The church is a modern design with references to historical Gothic and basilican church architecture. It is of concrete portal frame construction, with external walls clad in brown brick laid in stretcher bond, dressings of artificial stone and roof coverings of artificial slates. The plan of the church consists of a wide aisleless nave with a northwest tower and a short sanctuary. Beyond the sanctuary lie the sacristies, with a small flat-roofed parish hall to one side. The building is not orientated; the liturgical east end faces south. The main (liturgical) west front to the street incorporates a full-width artificial stone loggia with a continuous arcade of nine openings with triangular heads. Above the loggia the gabled front is plain except for a single round window with a stone cross formed in the glazing. The loggia extends beyond the church to the right by three bays and to the left by a canopied entrance porch. Immediately behind the porch rises the short square northwest tower, which is faced with artificial stone and has a copper-clad spire. The nave side walls each have four windows with triangular heads. The sanctuary has a single window to each side.

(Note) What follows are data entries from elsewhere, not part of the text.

/-- FLOWMETER_PULSE (R440, R256): an accepted edge of FPk, `gap` core clocks after the previous command.
(log 47: DEDUCED, unsafe.) -/
def execFlowmeterPulse (k : Fin 2) (gap : Nat) (s : State) : Host.Outcome State Fault Refusal := s.clocked fun s =>
  let s := s.advCc gap
  if s.modeNow = modeBoot then ok s
  else
    let x := s.fpOf k
    let x : FpSt := { count := x.count + 1, stamps := (s.clk.cc :: x.stamps).take 16 }
    let s : State := { s with ctl := { s.ctl with fp := spSet (fun _ => {}) s.ctl.fp k x } }
    if s.fld F.LDG_REC_FPSEL = k.val then
      let s := s.inc F.LDG_MSTAT_DPULSE
      ok (if s.isHead then (s.addMuse 1).judgeMachine else s).completed
    else ok s.completed

/-! ### Daily reconciliation (R251, R252) -/

/-- GPS time of now in tb (R31). -/
def State.gpsTb (s : State) : Nat := s.wrapNow * mod40 + s.now

/-- The reconciliation day of a GPS time in seconds. -/
def State.dayOf (s : State) (g : Nat) : Nat :=
  wrapW 16 (((g : Int) - s.fld F.LDG_DAYOFF_DAYOFF) / 86400)

/-- DAY_BOUNDARY (R251): time runs to the next boundary; the node reports RAW for the day that ended, and the head
starts the wait of R252. In DORMANT the report of the entry stands for the day, and the counts of the next day start. None occurs
in FREERUN or on a node that is not enrolled. (log 60: DEDUCED, unsafe.) -/
def execDayBoundary (s : State) : Host.Outcome State Fault Refusal := s.clocked fun s =>
  if s.fld F.TBS_STAT_STATE = 0 || s.role = roleNone then ok s
  else
    let g : Int := s.gpsTb - (s.fld F.LDG_DAYOFF_DAYOFF * 2 ^ 20 : Nat)
    let day : Int := (86400 * 2 ^ 20 : Nat)
    let left := (day - g % day).toNat
    let s := s.advTo ((s.now + left) % mod40)
    let d := wrapW 16 ((g + left) / day - 1)
    let s := if s.gated then s else s.sendRaw d
    let n := s.fld F.LDG_MSTAT_DPULSE
    let s := (s.setFld F.LDG_RAW_RAW 0).setFld F.LDG_MSTAT_DPULSE 0
    ok (if s.isHead && s.flag F.LDG_REC_REN && !s.gated then s.setLed { s.led with day := some (d, n, s.clk.cc) } else s)

/-- RECONCILIATION (R252): every report for the day is in, or 60 s have passed since the boundary.
(log 60: DEDUCED, unsafe.) -/
def execReconciliation (s : State) : Host.Outcome State Fault Refusal := s.clocked fun s =>
  match s.led.day with
  | none => ok s
  | some (d, n, c) =>
    if !s.isHead || s.gated then ok s
    else
      let got := s.led.reports.filter (fun r => r.day == d)
      let all := s.nodes.all (fun x => got.any (fun r => r.node == x))
      let s := if all then s else s.advCcTo (c + secClocks 60)
      let s := s.setLed { s.led with day := none }
      if !all then ok (s.report srcRecInc 0)
      else
        let sum := (got.map (·.raw)).foldl (· + ·) 0
        let v := n * s.fld F.LDG_MLPP_MLPP
        if sum < s.fld F.LDG_REC_DMIN * 10 ^ 6 || sum = 0 then ok s
        else if v * 1000 < s.fld F.LDG_REC_CFMIN * sum * 2 ^ 16 || v * 1000 > s.fld F.LDG_REC_CFMAX * sum * 2 ^ 16 then
          ok (s.report srcRecRange 0)
        else
          let cf := (roundAway ((v * 2 ^ 8 : Nat) : Int) sum).toNat % 2 ^ 32
          ok ((s.msgAll 57 (toBytes 1 5 ++ toBytes 4 cf ++ toBytes 2 d)).applyCf cf d)

/-! ### The record (R258, R259) -/

/-- Whether an enabled channel of the node maps to zone `z`. -/
def State.zoneOwned (s : State) (z : Nat) : Bool :=
  (List.range 48).any (fun n => !s.isOddOfPair n && s.flag (F.PLN_CHn_CFG_EN n) && s.fld (F.PLN_CHn_CFG_ZONE n) == z)
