/-- What SIGB signs, from the KX1 payload and a KX2 payload sent by `src`. -/
def State.sigbText (s : State) (src : Nat) (kx1 kx2 : List Byte) : List Byte :=
  s.sysBytes ++ toBytes 1 src ++ slice kx2 1 3 ++ slice kx1 4 80 ++ slice kx2 4 80

/-- The keys of an exchange with peer `p` (R300). -/
def State.deriveKeys (s : State) (p gen eph : Nat) (peerPub : Nat) (na nb : List Byte) : PairKey :=
  let z := toBytes 32 (ecdh eph peerPub)
  let lo := min s.addr p
  let hi := max s.addr p
  let name := [0x55, 0x4C, 0x53, 0x49, 0x53, 0x20, 0x50, 0x57].map (BitVec.ofNat 8)
  let okm := hkdf (na ++ nb) z (name ++ s.sysBytes ++ toBytes 1 lo ++ toBytes 1 hi ++ toBytes 1 gen)
  { gen := gen, mac := okm / 2 ^ 128, wrap := okm % 2 ^ 128 }

/-- CONF3 (n = 3) or CONF4 (n = 4). -/
def confOf (k : PairKey) (n : Nat) (kx1 kx2 : List Byte) : Nat := cmac64 k.mac (toBytes 1 n ++ shaBytes (kx1 ++ kx2))

/-- Send a KEYX broadcast through Q57. -/
def State.sendKeyx (s : State) (pl : List Byte) : State := s.pushTx 57 0 clsKeyx true pl

/-- Start an exchange with peer `p` (R301): key generation and a signature. (log 50: DESIGN CHOICE, safe.) -/
def State.startKx (s : State) (p : Nat) (fresh : Bool) : State :=
  if s.gated || (s.exchange p).isSome then s
  else if (s.entryOf p).isNone then (s.kxFail p 3)
  else
    let gen := if fresh then 0 else (match (s.sess p).cur with
      | some k => (k.gen + 1) % 4
      | none => 0)
    let (eph, s) := s.draw (2 ^ 256)
    let (na, s) := s.draw (2 ^ 128)
    let head := toBytes 1 1 ++ toBytes 1 p ++ toBytes 1 (b2n fresh) ++ toBytes 1 gen ++ toBytes 16 na ++
      toBytes 64 (ephPub eph)
    let pl := head ++ nodeSign (s.sigaText s.addr head)
    let s := s.putKx { peer := p, init := true, gen := gen, fresh := fresh, eph := eph, kx1 := pl, stage := 1, at_ := s.clk.cc }
    (s.engineWorks 24).sendKeyx pl

/-! ### Group keys (R303) -/

/-- Send group key `g` to peer `p`, wrapped under the pair's K_wrap. -/
def State.sendGkey (s : State) (g : GroupKey) (p : Nat) : State :=
  match (s.sess p).cur with
  | none => s
  | some k => s.pushTx 57 p clsKeyx false (toBytes 1 5 ++ toBytes 1 g.gen ++ toBytes 24 (keyWrap k.wrap g.key))

/-- Peers with a session. -/
def State.sessionPeers (s : State) : List Nat := (s.key.sess.filter (fun p => p.2.cur.isSome)).map (·.1)

/-- The active head draws a new group generation and sends it to every session (R303). (log 124: DEDUCED, unsafe.) -/
def State.drawGroup (s : State) : State :=
  let last := match s.key.next, s.key.grp with
    | some k, _ => some k.gen
    | none, k :: _ => some k.gen
    | none, [] => none
  let (k, s) := s.draw (2 ^ 128)
  let gen := match last with
    | some x => (x + 1) % 4
    | none => 0
  let g : GroupKey := { gen := gen, key := k, at_ := s.clk.cc }
  let s := { s with key := { s.key with next := some g, acked := [], drawn := s.clk.cc } }
  s.sessionPeers.foldl (fun s p => s.sendGkey g p) s

/-- A group key comes into use: it and the one before are held. -/
def State.useGroup (s : State) (g : GroupKey) : State :=
  let s := { s with key := { s.key with grp := { g with at_ := s.clk.cc } :: (s.key.grp.filter (fun (x : GroupKey) => x.gen != g.gen)).take 1 } }
  (s.setFlag F.KEY_STAT_GKEY true).setFld F.KEY_STAT_GGEN g.gen

/-! ### Installation (R302) -/

/-- Every unicast frame outstanding to `p` ends as a delivery failure. -/
def State.failOuts (s : State) (p : Nat) : State :=
  match s.outTo p with
  | some o => s.deliveryFails o
  | none => s

/-- Install a generation with peer `p`. -/
def State.install (s : State) (p : Nat) (k : PairKey) (fresh : Bool) : State :=
  let old := (s.sess p).cur
  let s := s.setSess p { cur := some k, old := old, at_ := s.clk.cc }
  let s := (s.setFlag (F.SLK_PEERp_LNK_SESS p) true).setFld (F.SLK_PEERp_LNK_KEYID p) k.gen
  let s := s.inc F.KEY_CNT_KXOK
  let s := if fresh then (s.clearWindow p).failOuts p else s
  let s := s.dropKx p
  if s.isHead && fresh then
    match s.key.next, s.key.grp with
    | some g, _ => s.sendGkey g p
    | none, g :: _ => s.sendGkey g p
    | none, [] => s
  else s

/-! ### Receiving KEYX (R304) -/

/-- Checks 2, 3 and 5 for a KEYX broadcast: the sender's entry. (log 58: DEDUCED, unsafe.) -/
def State.kxSender (s : State) (f : Frame) : Option Entry × State :=
  if !s.linkOn || s.role = roleNone then (none, s)
  else if badLength f then (none, s.crcErr)
  else if f.sysid.toNat ≠ s.fld F.SYS_SYSID_SYSID then (none, s.inc F.SLK_CNTA_STRANGER)
  else match s.entryOf f.src with
    | none => (none, s.inc F.SLK_CNTD_NOKEY)
    | some e => (some e, s)

def State.forger (s : State) : State := s.inc F.SLK_CNTA_FORGER
def State.formErr (s : State) : State := s.inc F.SLK_CNTD_FORMERR

/-- Whether a frame is a KEYX of this TYPE, else it is no frame of the row. -/
def isKeyx (f : Frame) (t : Nat) : Bool := f.cls.val == clsKeyx && typeOf f.payload == t

/-- TGT of a KEYX payload. (log 58: DEDUCED, unsafe.) -/
def tgtOf (pl : List Byte) : Nat := bytesAt pl 1 1

/-- Answer a KX1 as responder. -/
def State.answerKx1 (s : State) (f : Frame) : State :=
  let p := f.src.val
  let fl := bytesAt f.payload 2 1
  let gen := bytesAt f.payload 3 1 % 4
  let (eph, s) := s.draw (2 ^ 256)
  let (nb, s) := s.draw (2 ^ 128)
  let head := toBytes 1 2 ++ toBytes 1 p ++ toBytes 1 fl ++ toBytes 1 gen ++ toBytes 16 nb ++ toBytes 64 (ephPub eph)
  let pl := head ++ nodeSign (s.sigbText s.addr f.payload head)
  let k := s.deriveKeys p gen eph (bytesAt f.payload 20 64) (slice f.payload 4 16) (toBytes 16 nb)
  let s := s.putKx { peer := p, init := false, gen := gen, fresh := bitOf fl 0, eph := eph, kx1 := f.payload, kx2 := pl
                     keys := some k, stage := 2, at_ := s.clk.cc }
  s.sendKeyx pl

/-- A verified KX1 for this node is answered with KX2; of crossing exchanges the one initiated by the lower address continues
(R301). (log 58: DEDUCED, unsafe.) -/
def State.workKx1 (s : State) (e : Entry) (f : Frame) : State :=
  if f.tag ≠ 0 || !verifySig e.pub (s.sigaText f.src f.payload) (bytesAt f.payload 84 64) ||
      !ecOn (pointOf (bytesAt f.payload 20 64)) then s.forger
  else if !f.bc || f.payload.length ≠ 148 || f.src.val = s.addr then s.formErr
  else if tgtOf f.payload ≠ s.addr then s
  else
    match s.exchange f.src with
    | some x => if x.init && x.stage ≠ 3 && s.addr < f.src.val then s else (s.dropKx f.src).answerKx1 f
    | none => s.answerKx1 f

The interior is a single large space with mainly rendered walls. The concrete beams and timber rafters of the roof are exposed. At the (liturgical) west end is a full-width gallery, set over a vestibule which is expressed externally as the glazed loggia. The blind end wall of the sanctuary is faced in artificial stone laid in irregular courses. On the wall is a carved wooden crucifix, with a suspended canopy in front of this over the forward altar. The fittings are generally simple and probably mostly original. Some of the windows have stained and engraved glass by Solaglass Caldermac (Buildings of England).